I guess you mean ITV


----------



## snikpoh (Nov 19, 2007)

Try saying ITV in Spanish - letter by letter and you MIGHT get close to UBE???


----------



## mickbcn (Feb 4, 2013)

I.T.V. mean inspección técnica de vehículos.


----------



## mickbcn (Feb 4, 2013)

Also known as"iteuve".


----------



## Dave and Anne Galicia (Nov 15, 2008)

You can book on line at www.sycitv.com/

Good luck


----------



## mickbcn (Feb 4, 2013)

susanatemple said:


> my car needs an inspection for people say an ube?? my nearest place is lugo and i am trying to find out the address and phone number. Is there another way of spelling or saying ube? i only have one more week to do this so a bit urgent


Take a look here ITV en Galicia. Supervisión y Control, S.A.
yo can make one reservation for inspection .the nearest station of ITV is in Lugo .


----------



## mickbcn (Feb 4, 2013)

Dirección:
Polígono Industrial O Ceao, Rúa das comunicacións, parcela 98-B. 27003 Lugo.
Info GPS: lat= 43.042578571 lng= -7.559763193
T. 900 504 389


----------



## susanatemple (Mar 12, 2014)

thanks everyone - i now have an appointment next week. but the next urgent problem is i don't know if i have the compulsory insurance and i apparently need to bring proof of this to the inspection.
when i bought the car insurance was organised with axa. they renewed that insurance automatically by taking money from my bank account, much to my annoyance because it was too much and some sort of serv. prof. for 95.00 i received no paperwork from axa. just the confirmation from my bank. i notice the bank receipt says seguro obligatorio incluido. and a number after it. but dont think that will be enough. i have tried ringing axa and come upon a message that i can't negotiate to try and talk to an operator. any ideas anyone.


----------



## Pesky Wesky (May 10, 2009)

susanatemple said:


> thanks everyone - i now have an appointment next week. but the next urgent problem is i don't know if i have the compulsory insurance and i apparently need to bring proof of this to the inspection.
> when i bought the car insurance was organised with axa. they renewed that insurance automatically by taking money from my bank account, much to my annoyance because it was too much and some sort of serv. prof. for 95.00 i received no paperwork from axa. just the confirmation from my bank. i notice the bank receipt says seguro obligatorio incluido. and a number after it. but dont think that will be enough. i have tried ringing axa and come upon a message that i can't negotiate to try and talk to an operator. any ideas anyone.
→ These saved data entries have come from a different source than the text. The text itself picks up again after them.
/-! ## The staging area (R330, R333) -/

/-- Physical addresses of staging tiles in use: staged slots of steps and staging copies of imports. -/
def stagingUsed (b : Block) (vf : Nat) : List Nat :=
  (b.dealer.steps.filter (fun s => s.fn == vf)).flatMap (fun s => s.slots.flatMap (fun x => x.staged)) ++
  (b.dealer.cmds.filter (fun c => c.q.fn == vf)).flatMap (fun c => match c.stage with
    | .mover j => j.staging
    | _ => [])

/-- Physical addresses of a partition's free staging tiles, ascending by IPA. -/
def stagingFree (b : Block) (vf : Nat) : List Nat :=
  match partAt b vf with
  | none => []
  | some p =>
    let r := areaRange (areaOf p.desc 4)
    let used := stagingUsed b vf
    ((List.range (areaOf p.desc 4).tiles).filterMap (fun i => (stage2 b p (r.ipa + 4096 * i)).map (fun h => h.out))).filter
      (fun a => !used.contains a)

/-- The staging addresses of an import's operations filled in from its tiles, in order, for each pass. -/
def placeStaged (tiles : List Nat) : List MoverOp → Nat → List MoverOp
  | [], _ => []
  | op :: ops, i =>
    match op with
    | .stage s _ => .stage s (tiles.getD (i % tiles.length) 0) :: placeStaged tiles ops (i + 1)
    | .readStaged _ => .readStaged (tiles.getD (i % tiles.length) 0) :: placeStaged tiles ops (i + 1)
    | o => o :: placeStaged tiles ops i

/-- Tiles an import stages. -/
def stagedCount (ops : List MoverOp) : Nat :=
  (ops.filter (fun o => match o with
    | .stage _ _ => true
    | _ => false)).length

/-- A job with its staging tiles: an import waits until they are free. -/
def readyJob (b : Block) (vf : Nat) (j : MoverJob) : Option MoverJob :=
  match j.imp with
  | some i =>
    if i.encrypted && j.staging.isEmpty then
      let n := stagedCount j.ops
      let free := stagingFree b vf
      if free.length < n then none else some { j with staging := free.take n, ops := placeStaged (free.take n) j.ops 0 }
    else some j
  | none => some j

/-! ## Slots -/

/-- The opcodes the mover serves one at a time in fetch order (R232, R329). -/
def moverOp (op : BitVec 8) : Bool := op == 0x12 || op == 0x13 || op == 0x14 || op == 0x50

/-- Whether a command of R295 keeps its place before those fetched after it: one held for its CQ entry that passed its checks, one
that waits for an invalidation, one in the mover. -/
def keepsPlace (c : Cmd) : Bool :=
  moverOp c.opcode &&
    match c.stage with
    | .held none => true
    | .mover _ => true
    | .waiting => true
    | _ => false

/-- The function's current command of R295: the first fetched that has not ended. -/
def currentCmd (b : Block) (fn : Nat) : Option Cmd := b.dealer.cmds.find? (fun c => c.q.fn == fn && keepsPlace c)

/-- A command of the mover ends in a slot: its record follows the slot's end, and a key register that served it is erased (R329,
R361). -/
def endMoved (b : Block) (id : Nat) (st : BitVec 16) (detail : BitVec 32) : Block :=
  eraseKeys (finish (modDealer b (fun d => { d with cmds := d.cmds.map (fun c =>
    if c.id = id then { c with after := some (now b) } else c) })) id st detail)

/-- The current command of a partition served in a slot. -/
def serveCmd (b : Block) (fn : Nat) (trim : Bool) (errs : List (Nat × ReadErr)) (used : Tab Nat) : Block :=
  match currentCmd b fn with
  | none => b
  | some c =>
    match c.stage with
    | .mover j =>
      match readyJob b fn j with
      | none => b
      | some j1 =>
        let b0 := startKey b fn c.id (j1.imp.any (fun i => i.encrypted))
        match runOps c trim errs j1.ops ⟨b0, j1, used⟩ with
        | .error (st, b1) => endMoved b1 c.id st 0
        | .ok m =>
          if m.job.ops.isEmpty then endMoved m.b c.id stOk (BitVec.ofNat 32 m.job.detail)
          else setCmd m.b c.id (.mover m.job)
    | _ => b

/-- A step's admission completes in the tick after the slot in which its last tile was staged (R330); one whose base set is under
repair stays staged, one whose set has failed ends (R423). -/
def stagingEnds (b : Block) (s : Step) : Block :=
  let b1 := modStep b s.id (fun x => { x with stageOps := [] })
  match partAt b s.fn, stepPlan b s with
  | some p, some pl =>
    if imgUsesBase pl.image && baseWaits b p then b1
    else if imgUsesBase pl.image && !baseOk b p pl.image then failBase b1 s
    else modStep b1 s.id (fun x =>
      { x with stage := .admitted, admittedAt := some (x.admittedAt.getD (stampAt b.tb (b.tb.tick + 1))) })
  | _, _ => b1

/-- Staging operations of a step run while each next tile finds capacity; a host tile that fails its check raises a block fault
attributed to the step's context (R316, R330). -/
def stageOps (s : Step) (trim : Bool) : List MoverOp → Block → Tab Nat → Block × Tab Nat
  | [], b, used => (stagingEnds b s, used)
  | op :: ops, b, used =>
    let res := opRes b op
    if hasRoom trim used res then
      match op with
      | .stage p pa =>
        match readPlace b p with
        | .error _ =>
          (blockFault (modStep b s.id (fun x => { x with stageOps := op :: ops }))
            ⟨2, 3, stChecksum, s.tag.toNat, s.fn, 0, false, busOf p.out, commandField s.cid s.cq, agMover, 0⟩, used)
        | .ok t => stageOps s trim ops (chargeMove (writeTile (touchRead b p) pa true t) s.tag.toNat res) (useRes used res)
      | _ => stageOps s trim ops b used
    else (modStep b s.id (fun x => { x with stageOps := op :: ops }), used)

/-- A pin counted on an entry, which is made where there is none (R291). -/
def pinAdd (l : List L2Entry) (vf : Nat) (r : PinReq) : List L2Entry :=
  if l.any (fun e => e.vf == vf && e.req == r) then
    l.map (fun e => if e.vf = vf ∧ e.req = r then { e with pins := e.pins + 1 } else e)
  else l ++ [⟨vf, r, 1⟩]

/-- VA and staging address of a staging operation. -/
def stagedTo : MoverOp → Option (Nat × Nat)
  | .stage p pa => some (p.va, pa)
  | _ => none

/-- A device pin of a staged tile with its copy's address. -/
def stagedPin (ops : List MoverOp) (r : PinReq) : PinReq :=
  match (ops.filterMap stagedTo).find? (fun e => e.1 == r.va) with
  | some e => if r.die < 16 ∧ r.out = 0 ∧ r.count = 1 ∧ r.pageLog = 12 then { r with out := e.2 } else r
  | none => r

/-- The staged copies of a slot. -/
def stagedSlot (ops : List MoverOp) (x : BoundSlot) : BoundSlot :=
  if x.host then
    { x with staged := (ops.filterMap stagedTo).filterMap (fun e =>
               if x.va ≤ e.1 ∧ e.1 < x.va + 4096 * x.extent then some e.2 else none) }
  else x

/-- Staging tiles given to a step when its copies fit the free part of the area; until then its staging waits (R330). -/
def allocStaging (b : Block) (id : Nat) : Block :=
  match stepById b id with
  | none => b
  | some s =>
    let free := stagingFree b s.fn
    if s.stage ≠ .staging ∨ s.slots.any (fun x => !x.staged.isEmpty) = true ∨ free.length < s.stageOps.length then b
    else
      let ops := placeStaged free s.stageOps 0
      let pins := s.pins.map (stagedPin ops)
      let l2 := pins.foldl (fun l r => pinAdd l s.fn r) (s.pins.foldl (fun l r => unpin l s.fn r) b.xlat.l2)
      modStep { b with xlat := { b.xlat with l2 := l2 } } id
        (fun x => { x with pins := pins, stageOps := ops, slots := x.slots.map (stagedSlot ops) })

/-- The staging of a partition's steps served in a slot, in the order their pins were installed (R329). -/
def serveStaging (b : Block) (fn : Nat) (trim : Bool) : Block × Tab Nat :=
  let l := (b.dealer.steps.filter (fun s => s.fn == fn && s.stage == .staging)).filter (fun _ => (fnAt b fn).state != .frozen)
  (sortBy (fun s => (s.pinnedAt.getD 0).toNat) l).foldl (fun st s0 =>
    let b1 := allocStaging st.1 s0.id
    match stepById b1 s0.id with
    | some s => if s.slots.any (fun x => !x.staged.isEmpty) then stageOps s trim s.stageOps b1 st.2 else (b1, st.2)
    | none => (b1, st.2)) (b, [])

/-- The tiles of a BASE_LOAD moved in a slot; `n` bounds the tiles left (R351). -/
def serveBase (trim : Bool) : Nat → Block → Nat → Nat → Nat → Nat → Tab Nat → Block × Tab Nat
  | 0, b, _, _, _, _, used => (b, used)
  | n + 1, b, id, index, source, moved, used =>
    match tabGet b.dealer.bases index with
    | none => (b, used)
    | some s =>
      let res := (0 :: (baseTargets b s moved).map (addrRes b)).eraseDups
      if hasRoom trim used res then
        let b1 := moveBaseTile b s source moved
        let used1 := useRes used res
        if tileIsT s moved && (hostRead b (source + 4096 * moved) 4096).any (fun x => decide (243 ≤ x.toNat)) then
          (baseFails b1 id index, used1)
        else if moved + 1 = s.tiles then (baseEnds b1 id index, used1)
        else serveBase trim n (setCmd b1 id (.baseLoad index source (moved + 1))) id index source (moved + 1) used1
      else (b, used)

/-- The BASE_LOAD in progress, if one is. -/
def serveBaseLoad (b : Block) (trim : Bool) : Block × Tab Nat :=
  match b.dealer.cmds.findSome? (fun c => match c.stage with
    | .baseLoad i src moved => some (c.id, i, src, moved)
    | _ => none) with
  | some (id, i, src, moved) => serveBase trim 4096 b id i src moved []
  | none => (b, [])

/-- Tiles of a Lantern dump moved in a slot: written to the host with no index and no codec (R443). -/
def serveDump (trim : Bool) (errs : List (Nat × ReadErr)) : Nat → Block → Tab Nat → Block × Tab Nat
  | 0, b, used => (b, used)
  | n + 1, b, used =>
    let l := b.lantern
    if l.dumping then
      let a := ltBase l + 4096 * l.dumped
      let res := [1, addrRes b a]
      if hasRoom trim used res then
        let b1 := hostWrite (noteRead b a (errAt errs a)) (l.dumpAddress.toNat + 4096 * l.dumped) (tileBytes b a)
        let done := decide (ltTiles l ≤ l.dumped + 1)
        serveDump trim errs n
          { b1 with lantern := { l with dumped := l.dumped + 1, dumping := !done, result := if done then 0 else l.result } } (useRes used res)
      else (b, used)
    else (b, used)

/-- Pieces of 4 KiB of a PART_SAVE's image written in a slot while the host port has room (R357; log entry 115). -/
def serveSave (trim : Bool) : Nat → Block → Nat → Tab Nat → Block
  | 0, b, _, _ => b
  | n + 1, b, id, used =>
    match ((cmdById b id).map (fun c => c.stage)).getD .waiting with
    | .saving vf a left detail =>
      if left.isEmpty then endMoved b id stOk (BitVec.ofNat 32 detail)
      else if hasRoom trim used [1] then
        serveSave trim n (setCmd (hostWrite b a (left.take 4096)) id (.saving vf (a + 4096) (left.drop 4096) detail)) id (useRes used [1])
      else b
    | _ => b

/-- The PART_SAVE that a slot of a partition, or of none, serves. -/
def saveServed (b : Block) (owner : Option Nat) : Option Nat :=
  b.dealer.cmds.findSome? (fun c => match c.stage with
    | .saving vf _ _ _ => if owner.getD vf = vf then some c.id else none
    | _ => none)

def serveSaves (b : Block) (owner : Option Nat) (trim : Bool) (used : Tab Nat) : Block :=
  match saveServed b owner with
  | some id => serveSave trim 4096 b id used
  | none => b

/-- The partition whose mover mask holds a slot. -/
def slotOwner (b : Block) (i : Nat) : Option Nat :=
  (b.parts.find? (fun e => e.2.desc.moverMask.getLsbD (i % 16))).map (fun e => e.1)

/-- One mover slot, whole, at its last tick, after what cores have done by then (R328, R329, R425); `errs` are the device tiles whose read
in it an array reports on. -/
def moverSlot (i : Nat) (errs : List (Nat × ReadErr)) (b : Block) : Block :=
  if alive b && ticking b && decide (b.tb.moverSlots ≤ i) && decide (7808 * i + 7807 ≤ lastTick b.tb) &&
      decide (b.tb.tick ≤ 7808 * i + 7807) then
    let b0 := toTick (workTo (7808 * i + 7808) b) (7808 * i + 7807)
    let b1 := { b0 with tb := { b0.tb with moverSlots := i + 1 } }
    let trim := decide (b1.tb.round = trimRound)
    match slotOwner b1 i with
    | some fn =>
      let st := serveStaging b1 fn trim
      serveSaves (serveCmd st.1 fn trim errs st.2) (some fn) trim st.2
    | none =>
      let st := serveBaseLoad b1 trim
      let dump := serveDump trim errs 4096 st.1 st.2
      serveSaves dump.1 none trim dump.2
  else b

/-- MOVER_SLOT. -/
def execMoverSlot (slot : Nat) (errs : List (Nat × ReadErr)) (s : State) : Host.Outcome State Fault Refusal :=
  onBlock (fun b => settle (moverSlot slot errs b)) s

end Sys2Proof.Machine
end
I think it may be enough. It's what we used to carry in the car as proof of insurance when it was obligatory to do so.
However, I suppose you should have documents from the company anyway. Is there no way of contacting them by email?


----------



## snikpoh (Nov 19, 2007)

We didn't need to show proof of insurance as it's all computerised now. Once they enter your vehicles data, it shows whether it is insured or not.

You MUST get a copy of the policy etc. it's vital that you check to make sure the details are correct!


----------



## mickbcn (Feb 4, 2013)

You must go tell to your bank that you need the printed "recibo" of your insurance. they will print and give you...then with this paper you can go to your ITV.


----------